Talvez
Quintus Sertorius tenha passado por aqui e estacionado a quadriga onde eu também estaciono hoje o carro, talvez tenha mergulhado nas límpidas águas do rio Coina e talvez por essas águas serem boas, tenha havido a ideia de designar o local como
Equabona. Mais tarde derivou para Coina e assim se mantem.
O rio, esse, continua a nascer na serra da Arrábida, cruza com a ribeira do mesmo nome e acaba fétido de esgoto no abraço com o Tejo.
Coina tem a sua história ligada a Azeitão até porque não são assim tão distantes e em 1516, quando recebeu foral da mão de D. Manuel I, o rio era navegável e assim se manteve por quase três séculos. Estaleiros de caravelas e naus e a real fábrica de vidro eram as
start-up da altura. Pelo rio, vinha também Constança -a legítima de D.Pedro e que traria a outra paixão a bordo: Inês de Castro- apanhar os ares frescos da serra na sua quinta de verão em Azeitão. Rima e é verdade.
De volta aos dias de hoje, Coina, é uma dor d'alma: descaracterizada, arruinada e mal arrumada. De resto, como Azeitão se está a tornar também desde há uma década.
De facto, terá existido um castelo em Coina -ou nas imediações- totalmente destruído, séculos atrás, nunca foi reconstruído. Mas o outro 'castelo' que bem podia ser o
ex-libris de Coina se conservado, é na realidade uma casa apalaçada inacabada, que quase liga, em estilo, ao logotipo das águas Pizões-Moura, embora nada exista de relação comercial ou outra.

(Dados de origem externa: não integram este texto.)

open Sys2Proof.Machine in
/-- Doorbells, ring control, fetching and completion entries. (17_rings) -/
def Obligations.RingControl : Prop :=
  ∀ (s : State) (id r v tag idx n : Nat) (q : HostReq) (rest : List HostReq) (k : CmdKey) (bytes : List Nat), s.runs = true → r < 64 →
    (s.windowOpen = true →
      (s.fg (F.SQ_CFG_OWNER r) = id →
        let t := v % 65536
        let size := s.sqSize r
        let grow := (t + size - s.fg (F.SQ_TAIL_INDEX r)) % size
        (t < size → s.fb (F.SQ_CTL_EN r) = true → s.sqPending r + grow ≤ size - 1 →
          exec (.sqDoorbell id r v) s = .next (s.fs (F.SQ_TAIL_INDEX r) t)) ∧
        (size ≤ t ∨ s.fb (F.SQ_CTL_EN r) = false ∨ size - 1 < s.sqPending r + grow →
          exec (.sqDoorbell id r v) s = .next (s.fs (F.SQ_STAT_DB_ERR r) 1))) ∧
      (s.fg (F.SQ_CFG_OWNER r) ≠ id → exec (.sqDoorbell id r v) s = .next (ringRej id s)) ∧
      (s.fg (F.EQ_CFG_OWNER r) = id → bitOf v 16 = false →
        let h := v % 65536
        let size := s.eqSize r
        h < size → (h + size - s.fg (F.EQ_HEAD_INDEX r)) % size ≤ (s.fg (F.EQ_TAIL_INDEX r) + size - s.fg (F.EQ_HEAD_INDEX r)) % size →
        ∃ t : State, exec (.eqDoorbell id r v) s = .next t ∧ t.fg (F.EQ_HEAD_INDEX r) = h % 2 ^ (F.EQ_HEAD_INDEX r).width ∧
          ∀ a, a ≠ R.EQ_HEAD r → t.rd a = s.rd a)) ∧
    (s.windowOpen = true → s.passes id (ringNeed id) = true →
      (s.fg (F.SQ_STAT_STATE r) = stDisabled → exec (.ringEnable id false r) s = .next
        (((s.fs (F.SQ_STAT_OUTST r) ((s.rings.cmds.filter (fun c => c.key.ring == r)).length)).fs (F.SQ_CTL_EN r) 1).fs (F.SQ_STAT_STATE r) stRunning)) ∧
      (s.fg (F.EQ_STAT_STATE r) = stDisabled → exec (.ringEnable id true r) s = .next
        (((s.fs (F.EQ_CTL_EN r) 1).fs (F.EQ_STAT_STATE r) stRunning).fs (F.EQ_STAT_ARMED r) 1)) ∧
      (s.fg (F.SQ_STAT_STATE r) = stRunning → exec (.ringDisable id false r) s = .next
        (settleSq r (dropFetched r ((s.fs (F.SQ_CTL_EN r) 0).fs (F.SQ_STAT_STATE r) stStopping)))) ∧
      (s.fg (F.EQ_STAT_STATE r) = stRunning → exec (.ringDisable id true r) s = .next
        (settleEq r ((s.fs (F.EQ_CTL_EN r) 0).fs (F.EQ_STAT_STATE r) stStopping))) ∧
      exec (.ringZero id false r false) s = .next (disableSq r (zeroSq r s)) ∧
      exec (.ringZero id false r true) s = .next (enableSq r (zeroSq r s)) ∧
      exec (.ringZero id true r false) s = .next (disableEq r (zeroEq r s)) ∧
      exec (.ringZero id true r true) s = .next (enableEq r (zeroEq r s))) ∧
    (s.clk.warm = false →
      (((List.range 64).map (fun i => (s.rings.turn + i) % 64)).find? (fun r => s.fetchRoom r != 0) = some r →
        exec .ringFetchTurn s = .next (modRings (fun t => { t with turn := (r + 1) % 64 })
          ((List.range (min 4 (s.fetchRoom r))).foldl (fun s _ => fetchOne r s) s))) ∧
      exec (.eventEntryWrite r) s = .next (settleEq r (writeEventEntry r s)) ∧
      (s.rings.fetched.find? (fun d => s.fg (F.SQ_STAT_STATE d.1.ring) == stRunning && s.fg (F.SQ_HEAD_INDEX d.1.ring) == d.1.idx) = some (k, bytes) →
        exec .descriptorAccept s = .next (acceptDesc k bytes s))) ∧
    (takeHost tag s.ts s.bus.hostRd = some (q, rest) → q.use = .fetch r idx n →
      exec (.descriptorFetchError tag) s = .next (fetchFailed r idx (modBus (fun b => { b with hostRd := rest }) s))) ∧
    ((List.range 64).find? (fun r => s.signalDue r) = some r →
      ∃ u : State, u.fb (F.EQ_STAT_ARMED r) = false ∧ exec .eqInterruptTimer s = .next (signalVec (u.fg (F.EQ_CFG_VEC r))
        { u with rings := { u.rings with unsig := mput u.rings.unsig r [] } }))

open Sys2Proof.Machine in
/-- CTL.ZERO of a ring. R395. -/
def Obligations.RingZero : Prop :=
  ∀ (s : State) (id r st : Nat), r < 64 → s.windowOpen = true → s.passes id (ringNeed id) = true →
    (s.fg (F.SQ_STAT_STATE r) = st →
      (st = 0 ∨ st = 3 ∨ st = 4 → ∃ t : State, exec (.ringZero id false r false) s = .next t ∧ t.fg (F.SQ_STAT_STATE r) = 0 ∧
        t.fg (F.SQ_HEAD_INDEX r) = 0 ∧ t.fg (F.SQ_TAIL_INDEX r) = 0 ∧ t.rd (R.SQ_ERRINFO r) = 0 ∧ t.fg (F.SQ_STAT_OUTST r) = 0) ∧
      (st = 1 → exec (.ringZero id false r true) s = .next s) ∧
      (st = 2 → ∀ en, exec (.ringZero id false r en) s = .next s)) ∧
    (s.fg (F.EQ_STAT_STATE r) = st →
      (st = 0 ∨ st = 3 ∨ st = 4 → ∃ t : State, exec (.ringZero id true r false) s = .next t ∧ t.fg (F.EQ_STAT_STATE r) = 0 ∧
        t.fg (F.EQ_HEAD_INDEX r) = 0 ∧ t.fg (F.EQ_TAIL_INDEX r) = 0 ∧ t.fb (F.EQ_STAT_PHASE r) = true) ∧
      (st = 1 → exec (.ringZero id true r true) s = .next s) ∧
      (st = 2 → ∀ en, exec (.ringZero id true r en) s = .next s))

open Sys2Proof.Machine in
/-- Host memory answers, interrupt masks and identity resets. (17_rings, 23_integration) -/
def Obligations.HostAnswersAndResets : Prop :=
  ∀ (s : State) (id v tag : Nat) (q : HostReq) (rest : List HostReq) (data : List Nat) (err : Bool), s.runs = true →
    (takeHost tag s.ts s.bus.hostRd = some (q, rest) → exec (.hostReadReturn tag data err) s = .next
      (readOver q (if err || s.hostLate q then none else some (q.fit data)) (modBus (fun b => { b with hostRd := rest }) s))) ∧
    (s.lateHost s.bus.hostRd = some (q, rest) → exec .hostReadTimeout s = .next (readOver q none (modBus (fun b => { b with hostRd := rest }) s))) ∧
    (takeHost tag s.ts s.bus.hostWr = some (q, rest) → exec (.hostWriteAck tag err) s = .next
      (writeOver q (!err && !s.hostLate q) (modBus (fun b => { b with hostWr := rest }) s))) ∧
    (s.lateHost s.bus.hostWr = some (q, rest) → exec .hostWriteTimeout s = .next (writeOver q false (modBus (fun b => { b with hostWr := rest }) s))) ∧
    (s.windowOpen = true → s.passes id .operator = true → s.rd64 R.INT_PEND_LO R.INT_PEND_HI = 0 →
      (∃ t : State, exec (.intMaskWrite id false v) s = .next t ∧ t.rd R.INT_MASK_LO = BitVec.ofNat 32 v ∧ t.pins = s.pins ∧
        t.rd R.INT_MASK_HI = s.rd R.INT_MASK_HI) ∧
      (∃ t : State, exec (.intMaskWrite id true v) s = .next t ∧ t.rd R.INT_MASK_HI = BitVec.ofNat 32 v ∧ t.pins = s.pins ∧
        t.rd R.INT_MASK_LO = s.rd R.INT_MASK_LO)) ∧
    (3 ≤ v → v ≤ 35 → exec (.functionReset v) s = .next (resetIdentities [v] (settleSuppressed (stopFunction v s)))) ∧
    (v < 16 → exec (.controlGroupReset v) s = .next (resetIdentities [36 + v] s))

open Sys2Proof.Machine in
/-- NOP and FENCE complete with an entry. (18_commands, 17_rings) -/
def Obligations.CompletionEntry : Prop :=
  ∀ (s : State) (ring idx : Nat) (c : Cmd), s.runs = true → s.cmd? ⟨ring, idx⟩ = some c → c.phase = .accepted →
    s.mayStart ⟨ring, idx⟩ = true → c.suppressed = false → s.fg (F.EQ_STAT_STATE (s.fg (F.SQ_CFG_EQ ring))) = stRunning →
    let done (t : State) : Prop :=
      t.dueOf (s.fg (F.SQ_CFG_EQ ring)) = s.dueOf (s.fg (F.SQ_CFG_EQ ring)) ++
          [completionEvent ⟨ring, idx⟩ c.opcode 0 (c.fld 8 8) 0 s.ts 0 (some ⟨ring, idx⟩)] ∧
        t.cmd? ⟨ring, idx⟩ = some { c with phase := .completing, status := 0, result := 0 } ∧ t.regs = s.regs
    (c.opcode = 1 → ∃ t, exec (.nop ring idx) s = .next t ∧ done t) ∧
    (c.opcode = 2 → s.earlier ⟨ring, idx⟩ = [] → ∃ t, exec (.fence ring idx) s = .next t ∧ done t)

open Sys2Proof.Machine in
/-- Counter and trace commands of a ring. (18_commands) -/
def Obligations.CounterAndTraceCommands : Prop :=
  ∀ (s : State) (ring idx : Nat) (c : Cmd), s.runs = true → s.cmd? ⟨ring, idx⟩ = some c → c.phase = .accepted →
    s.mayStart ⟨ring, idx⟩ = true →
    let k : CmdKey := ⟨ring, idx⟩
    let u := modCmd k (fun c => { c with phase := .running 0 }) s
    (c.opcode = 0x10 → s.spine.running = true →
      exec (.counterConfig ring idx) s = .next (let r := configureCounter (c.grp 0x10).1 (c.grp 0x10).2 (c.fld 0x12 1) (c.fld 0x14 4) (c.fld 0x18 2) c.owner (some ring) u
       modCtr (fun t => { t with applies := t.applies ++ [(r.1, k)] }) (modCmd k (fun c' => { c' with
         result := (u.members (c.grp 0x10).1 (c.grp 0x10).2).length + 2 ^ 16 * u.cutOff (c.grp 0x10) }) r.2))) ∧
    (c.opcode = 0x11 →
      exec (.counterRead ring idx) s = .next (settleReads (beginCtrRead (some k) (c.grp 0x10).1 (c.grp 0x10).2 false
       (c.fld 0x14 1 % 8 + 2 ^ 16 * c.fld 0x12 2) c.owner c.cls c.point u))) ∧
    (c.opcode = 0x12 → s.spine.running = true →
      exec (.counterReduce ring idx) s = .next (requestReduction (c.grp 0x10).1 (c.grp 0x10).2
       (c.sources.map (fun v => { w := if v = 0x000600 then 1 else 2, op := 0, source := v })) (.command k) u)) ∧
    (c.opcode = 0x13 → bitOf (c.fld 0x12 1) 0 = true →
      exec (.energyRead ring idx) s = .next (fetchTable k (c.fld 0x18 8) (8 * c.fld 0x13 1) u)) ∧
    (c.opcode = 0x20 →
      exec (.traceConfig ring idx) s = .next (fetchTable k (c.fld 0x10 8) (8 * c.fld 0x18 2) u)) ∧
    (c.opcode = 0x21 → u.traceMay 0x21 c.owner c.cls = true → bitOf (c.fld 0x10 1) 0 = false → (takeRing c.owner c.cls u).fb F.TRC_STAT_FROZEN = false →
      exec (.traceArm ring idx) s = .next (captureWait k (takeRing c.owner c.cls u).trace.capture (armSeq (takeRing c.owner c.cls u)))) ∧
    (c.opcode = 0x22 → u.traceMay 0x22 c.owner c.cls = true → bitOf (c.fld 0x10 1) 0 = true →
      exec (.traceStop ring idx) s = .next (captureWait k (takeRing c.owner c.cls u).trace.capture
        ((disarmSeq (takeRing c.owner c.cls u)).fs F.TRC_OWNER_ID 0x3F))) ∧
    (c.opcode = 0x23 → u.traceMay 0x23 c.owner c.cls = true → s.rolsal.drain = false → (∀ d ∈ u.rings.cmds, d.key = k ∨ d.opcode ≠ 0x23) →
      exec (.traceDrain ring idx) s = .next (drainNext k (takeRing c.owner c.cls u))) ∧
    (c.opcode = 0x24 → u.traceMay 0x24 c.owner c.cls = true → (takeRing c.owner c.cls u).fb F.TRC_CTL_STIM_EN = true → (takeRing c.owner c.cls u).fb F.TRC_STAT_RUN = true →
      exec (.traceMark ring idx) s = .next (completeCmd k 0 0 (stimPacket 32 ring (c.fld 0x10 4) (takeRing c.owner c.cls u))))

open Sys2Proof.Machine in
/-- Stria and cut commands of a ring. (18_commands) -/
def Obligations.StriaAndCutCommands : Prop :=
  ∀ (s : State) (ring idx : Nat) (c : Cmd), s.runs = true → s.cmd? ⟨ring, idx⟩ = some c → c.phase = .accepted →
    s.mayStart ⟨ring, idx⟩ = true →
    let k : CmdKey := ⟨ring, idx⟩
    let u := modCmd k (fun c => { c with phase := .running 0 }) s
    (c.opcode = 0x30 →
      exec (.striaArm ring idx) s = .next (changeSlot k u)) ∧
    (c.opcode = 0x31 → u.exists_ c = true →
      exec (.striaDisarm ring idx) s = .next (changeSlot k u)) ∧
    (c.opcode = 0x32 → u.exists_ c = true → u.fieldsOk c = true →
      exec (.striaRead ring idx) s = .next (askRead (c.fld 0x10 1) (c.fld 0x12 2) (u.striaCount c)
       (bitOf (c.fld 0x11 1) 0) (some k) u)) ∧
    (c.opcode = 0x40 → s.treeOn = true →
      exec (.cut ring idx) s = .next (centralTrigger u.spineCyc (c.fld 0x10 1 % 4) 1 (.command k (bitOf (c.fld 0x10 1) 2) 0x3F false) u)) ∧
    (c.opcode = 0x41 → s.treeOn = true → s.shear.cutAts.length < 8 → u.spineCyc + u.shH ≤ c.point →
      exec (.cutAt ring idx) s = .next (modShear (fun h => { h with cutAts := h.cutAts ++
       [({ cmd := k, x := c.point, cls := c.fld 0x10 1 % 4, read := bitOf (c.fld 0x10 1) 2 } : CutAt)] }) u)) ∧
    (c.opcode = 0x41 → s.treeOn = true → s.shear.cutAts.length < 8 → c.point < u.spineCyc + u.shH →
      exec (.cutAt ring idx) s = .next (completeCmd k 6 0 (u.fs F.SHEAR_STAT_LATE 1))) ∧
    (c.opcode = 0x41 → ∀ v : State,
      (v.cutAtCycle c < v.spineCyc + v.shH → settleAccepted c v = completeCmd k 6 0 (v.fs F.SHEAR_STAT_LATE 1)) ∧
      (v.spineCyc + v.shH ≤ v.cutAtCycle c → settleAccepted c v = modCmd k (fun d => { d with point := v.cutAtCycle c }) v)) ∧
    (c.opcode = 0x42 → s.treeOn = true →
      exec (.resume ring idx) s = .next (registerResume (some k) u)) ∧
    (c.opcode = 0x43 → s.treeOn = true →
      exec (.snapshot ring idx) s = .next (centralTrigger u.spineCyc (c.fld 0x10 1 % 4) 1 (.command k true (c.fld 0x11 1) true) u))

É na propriedade rural de Joaquim de Pina Manique (sim, irmão do outro: o Intendente), que em 1910 Manuel Martins Gomes Júnior, ateu, republicano, político, homem de negócios, talvez maçon e também conhecido como 'rei do lixo' e não necessariamente por esta ordem, resolve construir um palácio. Nunca o acabou. Projecto insólito e vanguardista para a época talvez se destinasse a residência permanente, outros, dizem que talvez fosse a nova sede de sociedade maçonica já que a planta indiciava esse traço e o interior algo labiríntico. Até aos anos 40, mal ou bem, lá se foi aguentando a Quinta de S.Vicente ou do Manique. A partir daí começa o declínio até ir parar a outro 'rei' dos anos 70: o da construção civil, A.Xavier de Lima.
Parece que por lá continua.
Continua também a degradação do edifício, e todo um conjunto habitacional e industrial, aparentemente já fora da propriedade, com um enquadramento único bem perto do rio.
Não sei se esperam a derrocada final, se esperam a aprovação para um qualquer condomínio privado de nome reluzente tipo '
Coutadas de Coina' (inventei agora; nada de preocupações, Xavier) a exemplo do que já está em marcha, com o subsquente abate de uma extensa área de pinheiros, junto a Azeitão, para construção de um edifício da Misericórdia, que, por certo, e à boa maneira portuga da construção civil, fará a 'limpeza' integral do terreno, abatendo árvores de grande porte que poderiam certamente coexistir, para depois plantarem uma dúzia de 'fast-growing' que, por norma, na zona, secam ao fim de dois anos.
Fizeste bem, Sertorius, em viver nessa época: estas construções não ficam para a história.